After all this time while we are not together, there are things I wish I could tell to him. Maybe one day he will read this.
I don’t hate you, I really don’t. I have every right to hate you, but I just don’t. You were a part of my life for so long. We shared so many wonderful memories, so I just can’t hate you. Hate can’t grow out of love, so here I am. I don’t hate you. You are just part of my past, and that is it.
I hope you are happy. To be honest, your happiness was always more important than my own. So I wish you all the best, and I really, really hope that you are happy.
And I really hope she loves you. Maybe she is not like me at all, actually no one will be like me, but I really hope that she loves you. At least half as much as I did.
Maybe I still love you, but not like before. Actually, I don’t love you like before. Can you ever truly unlove someone? I don’t think so. You meant a lot to me, you were a big part of my life, so probably it is normal to feel this way.
To be honest, I wish we could have lasted. Maybe this sounds desperate, but sometimes I wish this. I was ready to do anything for you, to make you happy. But no matter what, you chose to leave me, and maybe it is okay. But sometimes I wish we could have lasted, but you didn’t give me the chance.

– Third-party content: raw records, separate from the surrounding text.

-- ==== Sys2Proof/Machine/Fetch.lean ====
section
/-! DEFINITION. Fetching and issuing a chain group (spec/02_words.md R31 to R36, R39 to R41, R45; spec/03_control.md R69 to
R71, R86, R87): the packet's words, the faults of the group, running its words for the lanes of a context or for the Shuttle,
and what stands afterwards; a Bobbin engine's issue (R336); the acts of the schedule. `ex` is `exec` of Machine/Dispatch. -/

namespace Sys2Proof.Machine
open Sys2Proof

/-! ### The words of a group (R34, R35, R39 to R41, R86) -/

/-- One word of a group: its counter, its prefix, the instruction whose entry it belongs to, where its minor is allocated,
and that instruction again where the word and its prefix raise no ILLINST. -/
structure GWord where
  pc  : Pc
  pfx : Option Pfx
  row : Option Instr
  i   : Option Instr
  deriving DecidableEq, Repr

/-- The major opcode of a word (R37). -/
def majorOf (w : Word) : Nat := bits w.toNat 26 5

/-- The word is the base of an X instruction: without an extension it raises ILLPACKET (R39). -/
def isXBase (w : Word) : Bool :=
  match decodeCore w none with
  | .illPacket => true
  | _ => false

/-- Counter of word i of a packet, or of the next packet where i is past word 2 (R32, R87). -/
def wordPc (slot pkt i : Nat) : Pc :=
  if i ≤ 2 then BitVec.ofNat 17 (slot * 32768 + pkt * 4 + i) else BitVec.ofNat 17 (slot * 32768 + (pkt + 1) * 4)

/-- A word breaks a rule of its group: a prefix its entry does not take, its pipe used already, or company where it must stand
alone (R35, R41, R86, R206). These come before an illegal field of the word (R45). -/
def breaksGroup (i : Instr) (pfx : Option Pfx) (hasPfx into chain : Bool) (pipes : List Pipe) : Bool :=
  let sh := shapeOf i pfx
  (hasPfx && !sh.acc.any) || pipes.contains sh.pipe || (sh.alone && (into || chain))

/-- Read the group from word i on: its instructions and the index of the word after it, or nothing for ILLPACKET. -/
def parseGroup (ws : List Word) (slot pkt : Nat) (sh : Bool) : Nat → Nat → Bool → List Pipe → Option (List GWord × Nat)
  | 0, _, _, _ => none
  | fuel + 1, i, into, pipes =>
    let w := ws.getD i 0
    let hasPfx := isPfx w
    let j := if hasPfx then i + 1 else i
    let t := ws.getD j 0
    let k := if isXBase t then j + 1 else j
    let chain := bit (ws.getD k 0) 31
    if isExt w || (hasPfx && (into || i == 2 || bit w 31 || [0, 1, 31].contains (majorOf t))) || (chain && k == 2) then none
    else
      let p := if hasPfx then decodePfx w else none
      let pc := wordPc slot pkt i
      let here : Option GWord :=
        match decodeCore t (if j + 1 ≤ 2 then ws[j + 1]? else none) with
        | .illPacket => none
        | .illInst => some ⟨pc, p, none, none⟩
        | .bad ins _ => if breaksGroup ins p hasPfx into chain pipes then none else some ⟨pc, p, some ins, none⟩
        | .ok ins _ => if breaksGroup ins p hasPfx into chain pipes then none
            else some ⟨pc, p, some ins, if hasPfx && (p.isNone || sh) then none else some ins⟩
      match here with
      | none => none
      | some g =>
        let used := match g.row with | some x => (shapeOf x p).pipe :: pipes | none => pipes
        if chain then (parseGroup ws slot pkt sh fuel (k + 1) true used).map fun r => (g :: r.1, r.2)
        else some ([g], k + 1)

/-- The three words of a packet in a core's instruction memory (R31, R32). -/
def State.packetWords (s : State) (c slot pkt : Nat) : List Word :=
  wordsOf 3 (mread (s.core c).imem (slot * 65536 + pkt * 12) 12)

/-- Fetch the group at a counter: its instructions and the counter after it, or the fault of the fetch (R33). -/
def State.fetch (s : State) (c : Nat) (pc : Pc) (sh sup : Bool) : Except Code (List GWord × Pc) :=
  let slot := pcSlot pc
  let pkt := pcPkt pc
  let wd := bits pc.toNat 0 2
  if Config.lastPacket < pkt || wd = 3 then .error .illPacket
  else if slot = 3 && !sup then .error .priv
  else match parseGroup (s.packetWords c slot pkt) slot pkt sh 3 wd false [] with
    | none => .error .illPacket
    | some (g, n) => .ok (g, wordPc slot pkt n)

/-! ### Faults of a whole group (R35, R45) -/

/-- DEDUCED (log 3). -/
def State.enter (s : State) (g : GWord) : State := { s with iss := { s.iss with pfx := g.pfx, pc := g.pc } }

/-- What an instruction writes or marks empty, by number: registers, predicates, rejoin masks and special registers.
DEDUCED (log 3). -/
def writtenBy (i : Instr) (p : Option Pfx) (sh : Bool) : List Nat :=
  let x := shapeOf i p
  let regs := x.dsts.flatMap fun d => (List.range (if sh then d.sn else d.n)).map (d.f + ·)
  let other : List Nat := match i with
    | .jmaskZ j => [2000 + j.toNat]
    | .jmaskG j => [2000 + j.toNat]
    | .jmaskR r => [2000 + r.j.toNat]
    | .mts r => [3000 + r.num.toNat]
    | .mtsFstat _ => [3008]
    | .mtsFctl _ => [3009]
    | .mtsCarve _ => [3018]
    | _ => []
  regs ++ ((x.pds.filter fun n => n != 7).map (1000 + ·)) ++ other

/-- The registers that a QACC's read-back of this issue marks empty, which its record block names (R35, R280). -/
def State.qaccWrites (s : State) (g : GWord) : List Nat :=
  match g.i with
  | some (.qacc r) =>
    let s := s.enter g
    (match s.lanes.find? s.guardOn with
     | none => []
     | some l =>
       let bs := (List.range 16).flatMap fun i => leBytes 4 (s.rg l (r.a.toNat + i)).toNat
       let a : Opnd := ⟨bnat bs 0x20 16, bnat bs 8 1, [], []⟩
       if bnat bs 2 1 = 1 && a.src = 1 then (List.range a.w).map (a.rf + ·) else [])
  | _ => []

/-- Two instructions of a group write the same register (R35). -/
def clash : List (List Nat) → Bool
  | [] => false
  | a :: r => (r.any fun b => a.any b.contains) || clash r

/-- The order of decode faults (R45). -/
def codeRank (c : Code) : Nat :=
  match c with
  | .illPacket => 0
  | .illInst => 1
  | _ => 2

/-- The decode fault of a group and the counter of its word: the first class that applies, its first word. DEDUCED (log 3). -/
def State.groupFault (s : State) (ws : List GWord) (sh : Bool) : Option (Code × Pc) :=
  if clash (ws.filterMap fun g => g.row.map fun i => writtenBy i g.pfx sh ++ s.qaccWrites g) then some (.illPacket, s.iss.gpc)
  else
    let fs := ws.filterMap fun g => match g.i with
      | none => some (if g.row.any fun i => rangeFault i g.pc then Code.illPacket else Code.illInst, g.pc)
      | some i => ((s.enter g).decodeFault i).map fun c => (c, g.pc)
    match fs with
    | [] => none
    | f :: r => some (r.foldl (fun a b => if codeRank b.1 < codeRank a.1 then b else a) f)

/-- Every participant faults; nothing of the group is done. -/
def State.faultAll (s : State) (c : Code) (pc : Pc) : State :=
  let outs := match s.iss.who with
    | .gang _ _ ls => ls.map fun l => (l, pc, Out.flt (flt c))
    | _ => [(0, pc, Out.flt (flt c))]
  ({ s.setLanes [] with iss := { (s.setLanes []).iss with outs := outs } }).settle outs

/-! ### Running a group (R34) -/

/-- Between two words of a group the registers read stay those before the group; the pop positions go on (R34, R49). -/
def State.viewPops (s : State) : State :=
  match s.iss.who, s.iss.view with
  | .gang k _ _, some v =>
    let v := { v with threads := v.threads.map fun (e : Nat × Thread) => (e.1, { e.2 with qpos := (s.thread k e.1).qpos }) }
    { s with iss := { s.iss with view := some v } }
  | _, _ => s

/-- Run the words in order. -/
def runWords (ex : Instr → State → Out1) : List GWord → State → Out1
  | [], s => .next s
  | g :: r, s =>
    match g.i with
    | none => .next s
    | some i =>
      match ex i (s.enter g) with
      | .next t => runWords ex r t.viewPops
      | .fault x => .fault x
      | .refused x => .refused x

/-- The state in which participants that left at a CMO, PATMERGE, GSPAWN or HALT of the group have done what that instruction
commits before they leave (R7). -/
def keepGroup (ex : Instr → State → Out1) (ws : List GWord) (s : State) (new : List (Nat × Pc × Out)) : State :=
  ws.foldl (fun s g =>
    match g.i with
    | none => s
    | some i =>
      let ls := (new.filter fun o => o.2.1 == g.pc && keepsWork i o.2.2).map (·.1)
      if ls.isEmpty then s
      else match ex i ((s.enter g).setLanes ls) with
        | .next t => { t with iss := s.iss }
        | _ => s) s

/-- Threads that the group's BIND has bound into one set go different ways at its branch: LIMBDIV for every thread of the set
(R112, R118). -/
def State.splitNew (s : State) (ws : List GWord) : List (Nat × Pc × Out) :=
  match s.iss.who with
  | .gang k b ls =>
    let set (l : Nat) : Nat := if s.boundSet l = 0 then (s.thread k (64 * b + l)).bset else 0
    let at_ (g : GWord) : Bool := g.i.any fun i => (shapeOf i g.pfx).pipe == .branch
    let pc := match ws.find? at_ with | some g => g.pc | none => s.iss.pc
    (ls.filter fun l => set l != 0 && ls.any fun m => set m == set l && s.nextPc m != s.nextPc l).map fun l =>
      (l, pc, .flt (flt .limbDiv))
  | _ => []

/-- The group is done: the participants that left it are settled. -/
def State.closeGroup (s : State) (outs : List (Nat × Pc × Out)) : State :=
  { s with iss := { s.iss with outs := outs } }.settle outs

/-- Run a group of several words: where a participant leaves at any word, none of the group is done for it, its partial
commitment apart, and the group runs again for the others. -/
def runMulti (ex : Instr → State → Out1) (ws : List GWord) : Nat → State → List (Nat × Pc × Out) → Out1
  | 0, s, acc => .next ((s.setLanes []).closeGroup acc)
  | fuel + 1, s, acc =>
    match runWords ex ws s with
    | .next t =>
      let new := t.iss.outs ++ t.splitNew ws
      if new.isEmpty then .next (t.closeGroup acc)
      else
        let s := keepGroup ex ws s new
        let rest := s.lanes.filter fun l => !(new.any fun o => o.1 == l)
        if rest.isEmpty then .next ((s.setLanes []).closeGroup (acc ++ new))
        else runMulti ex ws fuel (s.setLanes rest) (acc ++ new)
    | .fault x => .fault x
    | .refused x => .refused x

/-- Run a group: a legal single instruction issues alone; else the faults of the whole group come first. DEDUCED (log 3). -/
def State.runGroup (ex : Instr → State → Out1) (s : State) (ws : List GWord) (sh : Bool) : Out1 :=
  match ws with
  | [⟨pc, pfx, row, some i⟩] => ex i (s.enter ⟨pc, pfx, row, some i⟩)
  | _ =>
    match s.groupFault ws sh with
    | some (c, pc) => .next (s.faultAll c pc)
    | none => runMulti ex ws 65 { s with iss := { s.iss with multi := true } } []

/-- Continue after an outcome. -/
def andThen (o : Out1) (f : State → State) : Out1 :=
  match o with
  | .next s => .next (f s)
  | .fault x => .fault x
  | .refused x => .refused x

/-! ### A core issues (R69 to R76, R87) -/

/-- The issue was a turn: a participant went on or faulted. Where all of them wait, it took none (R76). -/
def State.issued (s : State) : Bool := !s.lanes.isEmpty || s.iss.outs.any fun o => o.2.2.fault.isSome

/-- The threads of the lanes that issued go on; the context splits (R70, R87). DEDUCED (log 3). -/
def State.finishGang (k band q pc : Nat) (s : State) : State :=
  let n := ((s.team k).ctxs.filter fun c => c.band == band).length
  let s := s.lanes.foldl (fun s l =>
    if ((s.team k).thread (64 * band + l)).isLive then s.modThread k (64 * band + l) fun t => { t with pc := s.nextPc l }
    else s) s
  let s := s.modTeam k fun t => (t.issuedAt band q pc).split band q s.fresh
  let m := ((s.team k).ctxs.filter fun c => c.band == band).length
  s.modCore (coreOfTeam k) fun c => (c.count 0x02 (if s.issued then 1 else 0)).count 0x08 (m - n)

/-- The issue of lanes of a band at a counter; what the band's other context of the cycle has raised and written goes on
(R74, R134, R408). -/
def State.gangIssue (s : State) (k band : Nat) (ls : List Nat) (pc next : Pc) : State :=
  { s with iss := { Issue.none with
      who := .gang k band ls, pc := pc, gpc := pc, npc := next, view := some (s.team k), raised := s.iss.raised, mts := s.iss.mts } }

I’m sorry. I am sorry for all the moments when I hurt you, when I let you down. Maybe moments like this never existed, but I really need to say sorry. I’m sorry for everything.
And I miss you. No matter how bad you treated me I still miss you. You were my life, my first love, my everything. And I have days when I miss you so, so much. I miss your lips, your eyes, your voice. And I really miss your hugs, no one will ever hug me that way. To be honest, I recognize your smell even today, and my heart breaks a little every single time.
You hurt me. The pain I was going through because of you was unbearable. I could feel pain in every part of my body. It was part of me. That was the hardest part, that pain. Even today when I remember how it was like, I have a really bad feeling in my stomach. You literally destroyed me, you killed me. Damn, you shattered my soul and my heart. My heart was full of scars. And it took me years to get better.
Now I am okay. No matter what happened to us, and no matter that you destroyed me, I am okay. Like I said, it took me years to get better, but I am okay now. Actually, I never was happier, I love myself, I love my life. The world exists without you, and I thought it would not.